* [Activity]
Each line from the first down to the one containing "exec (.dwr u" should be returned exactly as it appears below.

* [Input]
-- ==== Sys2Proof/Machine/Core.lean ====
section
/-! DEFINITION. The machine as the host takes it. -/

def Sys2Proof.core : Host.Core :=
  { State := Sys2Proof.Machine.State, Fault := Sys2Proof.Machine.Fault, Refusal := Sys2Proof.Machine.Refusal,
    step := Sys2Proof.Machine.step, reset := Sys2Proof.Machine.State.reset }
end

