/-! ### Moves into registers and ports -/

/-- A move of a domain slot into a register or a port, and the all-zero move (R45, R55, R69): what it stages; a full input file (R17) and
a bad rt value (R18) are rejected. -/
def Obligations.RegisterMoves : Prop :=
  ((∀ s : State, exec .nop s = .next s) ∧
   (∀ (d : Dom) (g : Guard) (dst : DstNum) (src : Src) (s : State) (r : Dst) (v : Val) (t : List Nat), wfMove d g dst src = true →
     dstOf d.slot dst.toNat = some r → s.Reads d.slot g src (s.dstVector r) v t →
     exec (.move d g dst src) s = .next (s.plus (touches t ++ [.write r v]))) ∧
   (∀ (d : Dom) (second : Bool) (g : Guard) (src : Src) (s : State) (v : Val) (t : List Nat),
     s.Reads d.slot g src (s.dstVector (.input d second)) v t → (s.core.input d second).q.length < 4 →
     exec (if second then .o1Append d g src else .o0Append d g src) s =
       .next (s.plus (touches t ++ [.append d second (v.forDom d) (s.core.issued + 1)]))) ∧
   (∀ (d : Dom) (g : Guard) (src : Src) (s : State) (v : Val) (t : List Nat) (w : W16), s.Reads d.slot g src false v t →
     decodeRt (s.me.ownRegs d) v.scalar = some w → exec (.rtWrite d g src) s = .next (s.plus (touches t ++ [.write (.rt d) v]))) ∧
   (∀ (u : VUnit) (g : Guard) (src : Src) (s : State) (v : Val) (t : List Nat), s.Reads u.dom.slot g src false v t →
     exec (.mkWrite u g src) s = .next (s.plus (touches t ++ [.write (.mk u) v]))) ∧
   (∀ (u : CUnit) (g : Guard) (src : Src) (s : State) (v : Val) (t : List Nat), s.Reads u.dom.slot g src false v t →
     exec (.dixWrite u g src) s = .next (s.plus (touches t ++ [.write (.dix u) v])) ∧
     exec (.dwr u g src) s = .next (s.plus (touches t ++ [.write (.dwr u) v])))) ∧
  ((∀ (d : Dom) (second : Bool) (g : Guard) (src : Src) (s : State) (v : Val) (t : List Nat),
     s.Reads d.slot g src (s.dstVector (.input d second)) v t → 4 ≤ (s.core.input d second).q.length →
     exec (if second then .o1Append d g src else .o0Append d g src) s = .next (s.raise { cause := .illegalMove, unit := d.slot.num })) ∧
   (∀ (d : Dom) (g : Guard) (src : Src) (s : State) (v : Val) (t : List Nat), s.Reads d.slot g src false v t →
     decodeRt (s.me.ownRegs d) v.scalar = none → exec (.rtWrite d g src) s = .next (s.raise { cause := .illegalMove, unit := d.slot.num })))

/-- A transfer is under way to the bundle after its own within a domain and to the second one across domains (R13); an append through X0
or X1 becomes readable in that bundle (R17). -/
def Obligations.Transfers : Prop :=
  ∀ (x : XUnit) (g : Guard) (src : Src) (s : State) (v : Val) (t : List Nat) (k : SrcKind) (r : Dst),
    srcKind x.slot src = some k → s.Reads x.slot g src (s.dstVector r) v t →
    let due := s.core.issued + if s.core.srcDom k = r.dom then 1 else 2
    let out := s.plus (touches t ++ [.xfer { due := due, trig := s.core.issued, dst := r, val := v }])
    (∀ dst : DstNum, dstOf x.slot dst.toNat = some r → dst.toNat < 826 → zeroMove g dst src = false →
      (match r with
       | .input d second => (s.core.input d second).q.length < 4 →
           exec (.transfer x g dst src) s = .next (s.plus (touches t ++ [.append d second (v.forDom d) due]))
       | .tail i => ∀ t2, s.checkDst (.tail i) v = .val v t2 →
           exec (.transfer x g dst src) s =
             .next (s.plus (touches (t ++ t2) ++ [.xfer { due := due, trig := s.core.issued, dst := r, val := v }]))
       | .rt d => (decodeRt (s.me.ownRegs d) v.scalar).isSome = true → exec (.transfer x g dst src) s = .next out
       | _ => exec (.transfer x g dst src) s = .next out)) ∧
    (r = .spx → exec (.spx x g src) s = .next out) ∧ (r = .spd → exec (.spd x g src) s = .next out)
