-- ==== Sys2Proof/Laws/State.lean ====
section
/-! SUPPORT. What each plain update leaves of each field of State and CoreSt. -/

namespace Sys2Proof.Machine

* [Task answer]
-- ==== Sys2Proof/Machine/Core.lean ====
section
/-! DEFINITION. The machine as the host takes it. -/

def Sys2Proof.core : Host.Core :=
  { State := Sys2Proof.Machine.State, Fault := Sys2Proof.Machine.Fault, Refusal := Sys2Proof.Machine.Refusal,
    step := Sys2Proof.Machine.step, reset := Sys2Proof.Machine.State.reset }
end

/-! ### Moves into registers and ports -/

/-- A move of a domain slot into a register or a port, and the all-zero move (R45, R55, R69): what it stages; a full input file (R17) and
a bad rt value (R18) are rejected. -/
def Obligations.RegisterMoves : Prop :=
  ((∀ s : State, exec .nop s = .next s) ∧
   (∀ (d : Dom) (g : Guard) (dst : DstNum) (src : Src) (s : State) (r : Dst) (v : Val) (t : List Nat), wfMove d g dst src = true →
     dstOf d.slot dst.toNat = some r → s.Reads d.slot g src (s.dstVector r) v t →
     exec (.move d g dst src) s = .next (s.plus (touches t ++ [.write r v]))) ∧
   (∀ (d : Dom) (second : Bool) (g : Guard) (src : Src) (s : State) (v : Val) (t : List Nat),
     s.Reads d.slot g src (s.dstVector (.input d second)) v t → (s.core.input d second).q.length < 4 →
     exec (if second then .o1Append d g src else .o0Append d g src) s =
       .next (s.plus (touches t ++ [.append d second (v.forDom d) (s.core.issued + 1)]))) ∧
   (∀ (d : Dom) (g : Guard) (src : Src) (s : State) (v : Val) (t : List Nat) (w : W16), s.Reads d.slot g src false v t →
     decodeRt (s.me.ownRegs d) v.scalar = some w → exec (.rtWrite d g src) s = .next (s.plus (touches t ++ [.write (.rt d) v]))) ∧
   (∀ (u : VUnit) (g : Guard) (src : Src) (s : State) (v : Val) (t : List Nat), s.Reads u.dom.slot g src false v t →
     exec (.mkWrite u g src) s = .next (s.plus (touches t ++ [.write (.mk u) v]))) ∧
   (∀ (u : CUnit) (g : Guard) (src : Src) (s : State) (v : Val) (t : List Nat), s.Reads u.dom.slot g src false v t →
     exec (.dixWrite u g src) s = .next (s.plus (touches t ++ [.write (.dix u) v])) ∧
     exec (.dwr u g src) s = .next (s.plus (touches t ++ [.write (.dwr u) v])))) ∧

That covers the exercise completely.